Below are the entries. Transcribe exactly the lines from the one with "temperatureSensorWrite : Byte" through the one with "def Opcodes.byte (K", ends included, and leave out all others.

══════

-- ==== Sys2Proof/Config.lean ====
section
/-! DEFINITION. The configuration: the constants the document fixes (spec R5), the parameters it leaves open with their
defaults (R7, R95, R96, R163), and the free values (what the transport and the panel answer, what FB held at creation).
The parameters are a record `Config` that the state carries unchanged, so a claim over all states is a claim over all
parameter values (log entries 1, 2 and 3). -/

namespace Sys2Proof

/-! ### Constants the document fixes (R5) -/

/-- `WIDTH` (R5). -/
def panelWidth : Nat := 640
/-- `HEIGHT` (R5). -/
def panelHeight : Nat := 384
/-- `ROW_BYTES` (R5): packed bytes per scan line. -/
def rowBytes : Nat := panelWidth / 2
/-- `FB_LEN` (R5): length of the packed framebuffer, 122880. Irreducible, so that no elaboration counts it out; its value is
the lemma `fbLen_eq`. -/
@[irreducible] def fbLen : Nat := panelWidth / 2 * panelHeight
/-- `NIB_BLACK` (R5, R85). -/
def nibBlack : Nibble := 0x0#4
/-- `NIB_WHITE` (R5, R85). -/
def nibWhite : Nibble := 0x3#4
/-- `WHITE_BYTE` (R5). -/
def whiteByte : Byte := 0x33#8
/-- `BLACK_BYTE` (R5). -/
def blackByte : Byte := 0x00#8
/-- `LUM_THRESHOLD` (R5, R202). -/
def lumThreshold : Nat := 64
/-- `POLL_INTERVAL_MS` (R5). -/
def pollIntervalMs : Nat := 100
/-- `RESET_HOLD_MS` (R5), as the operand byte of the DLY step. -/
def resetHoldMs : Byte := 200#8
/-- `SETTLE_MS` (R5), as the operand byte of the DLY step. -/
def settleMs : Byte := 100#8
/-- `BUS_CLOCK_HZ` (R5), about 10 MHz: the one-time bus configuration, a launch premise that no rule reads (R314). -/
def busClockHz : Nat := 10000000
/-- `BUS_MODE` (R5): as `busClockHz`. -/
def busMode : Nat := 0

/-! ### The opcode record `K.OP_*` (R94 to R96) -/

/-- The 38 opcodes by name: the 15 the block sends (R95), then the 23 it carries and never sends (R96). -/
inductive OpName where
  | panelSetting
  | powerSetting
  | powerOff
  | powerOn
  | boosterSoftStart
  | deepSleep
  | dataStartTransmission1
  | displayRefresh
  | pllControl
  | temperatureCalibration
  | vcomAndDataIntervalSetting
  | tconSetting
  | tconResolution
  | vcmDcSetting
  | flashMode
  | powerOffSequenceSetting
  | powerOnMeasure
  | dataStop
  | imageProcess
  | lutForVcom
  | lutBlue
  | lutWhite
  | lutGray1
  | lutGray2
  | lutRed0
  | lutRed1
  | lutRed2
  | lutRed3
  | lutXon
  | temperatureSensorCommand
  | temperatureSensorWrite
  | temperatureSensorRead
  | lowPowerDetection
  | spiFlashControl
  | revision
  | getStatus
  | autoMeasurementVcom
  | readVcomValue
deriving DecidableEq, Repr

/-- All 38 names, in the order of spec/opcode_table.json. -/
def OpName.all : List OpName :=
  [ .panelSetting, .powerSetting, .powerOff, .powerOn, .boosterSoftStart,
    .deepSleep, .dataStartTransmission1, .displayRefresh, .pllControl, .temperatureCalibration,
    .vcomAndDataIntervalSetting, .tconSetting, .tconResolution, .vcmDcSetting, .flashMode,
    .powerOffSequenceSetting, .powerOnMeasure, .dataStop, .imageProcess, .lutForVcom ] ++
  [ .lutBlue, .lutWhite, .lutGray1, .lutGray2, .lutRed0,
    .lutRed1, .lutRed2, .lutRed3, .lutXon, .temperatureSensorCommand,
    .temperatureSensorWrite, .temperatureSensorRead, .lowPowerDetection, .spiFlashControl, .revision,
    .getStatus, .autoMeasurementVcom, .readVcomValue ]

/-- `K.OP_*` (R94): the byte of each opcode, a parameter of the block. -/
structure Opcodes where
  panelSetting : Byte
  powerSetting : Byte
  powerOff : Byte
  powerOn : Byte
  boosterSoftStart : Byte
  deepSleep : Byte
  dataStartTransmission1 : Byte
  displayRefresh : Byte
  pllControl : Byte
  temperatureCalibration : Byte
  vcomAndDataIntervalSetting : Byte
  tconSetting : Byte
  tconResolution : Byte
  vcmDcSetting : Byte
  flashMode : Byte
  powerOffSequenceSetting : Byte
  powerOnMeasure : Byte
  dataStop : Byte
  imageProcess : Byte
  lutForVcom : Byte
  lutBlue : Byte
  lutWhite : Byte
  lutGray1 : Byte
  lutGray2 : Byte
  lutRed0 : Byte
  lutRed1 : Byte
  lutRed2 : Byte
  lutRed3 : Byte
  lutXon : Byte
  temperatureSensorCommand : Byte
  temperatureSensorWrite : Byte
  temperatureSensorRead : Byte
  lowPowerDetection : Byte
  spiFlashControl : Byte
  revision : Byte
  getStatus : Byte
  autoMeasurementVcom : Byte
  readVcomValue : Byte
deriving DecidableEq, Repr

/-- The byte the record `K` gives a name. -/
def Opcodes.byte (K : Opcodes) : OpName → Byte
  | .panelSetting => K.panelSetting
  | .powerSetting => K.powerSetting
  | .powerOff => K.powerOff
  | .powerOn => K.powerOn
  | .boosterSoftStart => K.boosterSoftStart
  | .deepSleep => K.deepSleep
  | .dataStartTransmission1 => K.dataStartTransmission1
  | .displayRefresh => K.displayRefresh
  | .pllControl => K.pllControl
  | .temperatureCalibration => K.temperatureCalibration
  | .vcomAndDataIntervalSetting => K.vcomAndDataIntervalSetting
  | .tconSetting => K.tconSetting
  | .tconResolution => K.tconResolution
  | .vcmDcSetting => K.vcmDcSetting
  | .flashMode => K.flashMode
  | .powerOffSequenceSetting => K.powerOffSequenceSetting
  | .powerOnMeasure => K.powerOnMeasure
  | .dataStop => K.dataStop
  | .imageProcess => K.imageProcess
  | .lutForVcom => K.lutForVcom
  | .lutBlue => K.lutBlue
  | .lutWhite => K.lutWhite
  | .lutGray1 => K.lutGray1
  | .lutGray2 => K.lutGray2
  | .lutRed0 => K.lutRed0
  | .lutRed1 => K.lutRed1
  | .lutRed2 => K.lutRed2
  | .lutRed3 => K.lutRed3
  | .lutXon => K.lutXon
  | .temperatureSensorCommand => K.temperatureSensorCommand
  | .temperatureSensorWrite => K.temperatureSensorWrite
  | .temperatureSensorRead => K.temperatureSensorRead
  | .lowPowerDetection => K.lowPowerDetection
  | .spiFlashControl => K.spiFlashControl
  | .revision => K.revision
  | .getStatus => K.getStatus
  | .autoMeasurementVcom => K.autoMeasurementVcom
  | .readVcomValue => K.readVcomValue

/-- The default bytes of R95 and R96, general knowledge and not the document's (PRESUMED, unsafe: log entry 1). -/
def Opcodes.standard : Opcodes where
  panelSetting := 0x00#8
  powerSetting := 0x01#8
  powerOff := 0x02#8
  powerOn := 0x04#8
  boosterSoftStart := 0x06#8
  deepSleep := 0x07#8
  dataStartTransmission1 := 0x10#8
  displayRefresh := 0x12#8
  pllControl := 0x30#8
  temperatureCalibration := 0x41#8
  vcomAndDataIntervalSetting := 0x50#8
  tconSetting := 0x60#8
  tconResolution := 0x61#8
  vcmDcSetting := 0x82#8
  flashMode := 0xE5#8
  powerOffSequenceSetting := 0x03#8
  powerOnMeasure := 0x05#8
  dataStop := 0x11#8
  imageProcess := 0x13#8
  lutForVcom := 0x20#8
  lutBlue := 0x21#8
  lutWhite := 0x22#8
  lutGray1 := 0x23#8
  lutGray2 := 0x24#8
  lutRed0 := 0x25#8
  lutRed1 := 0x26#8
  lutRed2 := 0x27#8
  lutRed3 := 0x28#8
  lutXon := 0x29#8
  temperatureSensorCommand := 0x40#8
  temperatureSensorWrite := 0x42#8
  temperatureSensorRead := 0x43#8
  lowPowerDetection := 0x51#8
  spiFlashControl := 0x65#8
  revision := 0x70#8
  getStatus := 0x71#8
  autoMeasurementVcom := 0x80#8
  readVcomValue := 0x81#8

/-! ### The payload record `K.P_*` (R163) -/

/-- `K.P_*` (R163): the payload bytes of the register commands. The resolution payload is not among them: the geometry
fixes it (R86). POWER_ON, POWER_OFF and DISPLAY_REFRESH have none. The document gives deep sleep exactly one byte. -/
structure Payloads where
  powerSetting : List Byte
  panelSetting : List Byte
  boosterSoftStart : List Byte
  pllControl : List Byte
  temperatureCalibration : List Byte
  vcomAndDataInterval : List Byte
  tconSetting : List Byte
  vcmDcSetting : List Byte
  flashMode : List Byte
  deepSleep : Byte
deriving DecidableEq, Repr

/-- The default payloads of R163, general knowledge and not the document's (PRESUMED, unsafe: log entry 1). -/
def Payloads.standard : Payloads where
  powerSetting := [0x37#8, 0x00#8]
  panelSetting := [0xCF#8, 0x08#8]
  boosterSoftStart := [0xC7#8, 0xCC#8, 0x28#8]
  pllControl := [0x3C#8]
  temperatureCalibration := [0x00#8]
  vcomAndDataInterval := [0x77#8]
  tconSetting := [0x22#8]
  vcmDcSetting := [0x1E#8]
  flashMode := [0x03#8]
  deepSleep := 0xA5#8

/-! ### The configuration record (R7) -/

/-- The parameters the document leaves open (R7). `maxPolls = none` is the unbounded poll. -/
structure Config where
  ops : Opcodes
  pay : Payloads
  dcCommandLevel : Level
  busyIdleLevel : Level
  maxPolls : Option Nat
deriving DecidableEq, Repr

/-- The defaults of R5 and R7. -/
def Config.standard : Config where
  ops := Opcodes.standard
  pay := Payloads.standard
  dcCommandLevel := .low
  busyIdleLevel := .low
  maxPolls := none

/-- `CMD_LEVEL` (R14). -/
def Config.cmdLevel (c : Config) : Level := c.dcCommandLevel
/-- `DATA_LEVEL` (R14). -/
def Config.dataLevel (c : Config) : Level := c.dcCommandLevel.other
/-- `IDLE_LEVEL` (R14). -/
def Config.idleLevel (c : Config) : Level := c.busyIdleLevel
/-- `BUSY_LEVEL` (R14). -/
def Config.busyLevel (c : Config) : Level := c.busyIdleLevel.other

/-! ### Free values -/

/-- One answer of the transport to one action (port `ans`, R32): whether it succeeded; for an `ok` read of BUSY the level
read; for a failed burst the number that fixes how long a part of it was delivered (R273). An action uses the parts that
concern it. -/
structure Answer where
  ok : Bool
  level : Level
  sent : Nat
deriving DecidableEq, Repr, Inhabited

/-- FREE VALUE: the `n`-th answer nobody has scheduled. The transport's answers and the panel's BUSY levels are oracles
under no law (R9, R40, R272), so nothing is known of it (DESIGN CHOICE, safe: log entry 2). -/
opaque Config.freeAnswer : Nat → Answer

/-- FREE VALUE: what byte `i` of FB held at creation, "unspecified contents" (R41, DESIGN CHOICE, safe: log entry 3). -/
opaque Config.fbAtCreation : Nat → Byte

/-- FREE VALUE: whether the panel received the byte of the failed `TxByte` at this place of the trace, "unknown which"
(R36, R273, DESIGN CHOICE, safe: log entry 4). -/
opaque Config.failedByteReceived : Nat → Bool

end Sys2Proof
end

══════

• **Task response**
  temperatureSensorWrite : Byte
  temperatureSensorRead : Byte
  lowPowerDetection : Byte
  spiFlashControl : Byte
  revision : Byte
  getStatus : Byte
  autoMeasurementVcom : Byte
  readVcomValue : Byte
deriving DecidableEq, Repr

/-- The byte the record `K` gives a name. -/
def Opcodes.byte (K : Opcodes) : OpName → Byte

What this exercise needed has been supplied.